- Data shown -

☆ ☆ ☆ ☆ ☆

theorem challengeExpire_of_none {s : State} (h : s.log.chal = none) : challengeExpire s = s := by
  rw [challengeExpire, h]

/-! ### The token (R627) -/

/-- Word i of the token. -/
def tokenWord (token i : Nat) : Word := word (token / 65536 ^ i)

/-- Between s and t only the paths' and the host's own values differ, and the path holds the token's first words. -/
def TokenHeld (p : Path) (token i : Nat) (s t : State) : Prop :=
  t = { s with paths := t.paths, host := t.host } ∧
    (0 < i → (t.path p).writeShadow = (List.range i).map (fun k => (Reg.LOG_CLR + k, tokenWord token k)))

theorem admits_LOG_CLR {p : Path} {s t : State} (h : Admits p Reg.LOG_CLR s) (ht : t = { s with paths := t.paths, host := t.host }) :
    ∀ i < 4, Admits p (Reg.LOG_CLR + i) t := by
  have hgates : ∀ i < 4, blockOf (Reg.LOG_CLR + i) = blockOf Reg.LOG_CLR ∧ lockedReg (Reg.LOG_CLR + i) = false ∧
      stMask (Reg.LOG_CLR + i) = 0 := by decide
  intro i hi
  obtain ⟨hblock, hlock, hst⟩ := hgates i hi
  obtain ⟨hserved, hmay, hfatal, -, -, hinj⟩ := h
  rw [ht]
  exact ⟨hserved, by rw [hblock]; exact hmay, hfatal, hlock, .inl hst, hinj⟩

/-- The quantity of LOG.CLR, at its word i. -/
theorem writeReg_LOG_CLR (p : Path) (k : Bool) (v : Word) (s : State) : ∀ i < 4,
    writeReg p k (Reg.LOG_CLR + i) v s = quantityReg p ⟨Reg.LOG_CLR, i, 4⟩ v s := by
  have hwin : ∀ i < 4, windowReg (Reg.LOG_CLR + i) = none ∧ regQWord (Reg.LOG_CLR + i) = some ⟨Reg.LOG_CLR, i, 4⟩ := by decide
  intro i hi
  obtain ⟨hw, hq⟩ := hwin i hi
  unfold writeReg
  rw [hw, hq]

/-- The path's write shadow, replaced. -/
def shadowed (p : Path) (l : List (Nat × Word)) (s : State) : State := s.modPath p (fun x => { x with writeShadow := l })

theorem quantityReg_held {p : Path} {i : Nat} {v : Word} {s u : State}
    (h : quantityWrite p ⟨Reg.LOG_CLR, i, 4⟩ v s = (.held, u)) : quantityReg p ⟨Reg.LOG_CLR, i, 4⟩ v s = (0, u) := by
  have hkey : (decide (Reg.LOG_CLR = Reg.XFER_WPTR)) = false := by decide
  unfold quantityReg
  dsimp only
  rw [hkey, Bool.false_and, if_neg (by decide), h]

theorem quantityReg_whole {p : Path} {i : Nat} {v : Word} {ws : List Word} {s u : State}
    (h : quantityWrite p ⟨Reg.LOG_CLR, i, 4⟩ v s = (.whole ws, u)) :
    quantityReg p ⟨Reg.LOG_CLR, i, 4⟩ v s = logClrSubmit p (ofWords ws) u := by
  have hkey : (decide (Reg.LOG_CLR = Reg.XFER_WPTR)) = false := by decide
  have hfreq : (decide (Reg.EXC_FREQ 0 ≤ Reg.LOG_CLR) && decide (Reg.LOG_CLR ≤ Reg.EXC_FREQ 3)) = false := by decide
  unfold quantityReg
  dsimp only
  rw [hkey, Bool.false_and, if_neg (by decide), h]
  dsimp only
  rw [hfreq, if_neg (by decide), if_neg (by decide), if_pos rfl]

☆ ☆ ☆ ☆ ☆

Where the listing above has a line with "have hwin : ∀", start there, and output every line exactly through the line with "(h : quantityWrite p ⟨Reg.LOG_CLR, i, 4⟩ v s = (.whole", which is also included.

  have hwin : ∀ i < 4, windowReg (Reg.LOG_CLR + i) = none ∧ regQWord (Reg.LOG_CLR + i) = some ⟨Reg.LOG_CLR, i, 4⟩ := by decide
  intro i hi
  obtain ⟨hw, hq⟩ := hwin i hi
  unfold writeReg
  rw [hw, hq]

/-- The path's write shadow, replaced. -/
def shadowed (p : Path) (l : List (Nat × Word)) (s : State) : State := s.modPath p (fun x => { x with writeShadow := l })

theorem quantityReg_held {p : Path} {i : Nat} {v : Word} {s u : State}
    (h : quantityWrite p ⟨Reg.LOG_CLR, i, 4⟩ v s = (.held, u)) : quantityReg p ⟨Reg.LOG_CLR, i, 4⟩ v s = (0, u) := by
  have hkey : (decide (Reg.LOG_CLR = Reg.XFER_WPTR)) = false := by decide
  unfold quantityReg
  dsimp only
  rw [hkey, Bool.false_and, if_neg (by decide), h]

theorem quantityReg_whole {p : Path} {i : Nat} {v : Word} {ws : List Word} {s u : State}
    (h : quantityWrite p ⟨Reg.LOG_CLR, i, 4⟩ v s = (.whole ws, u)) :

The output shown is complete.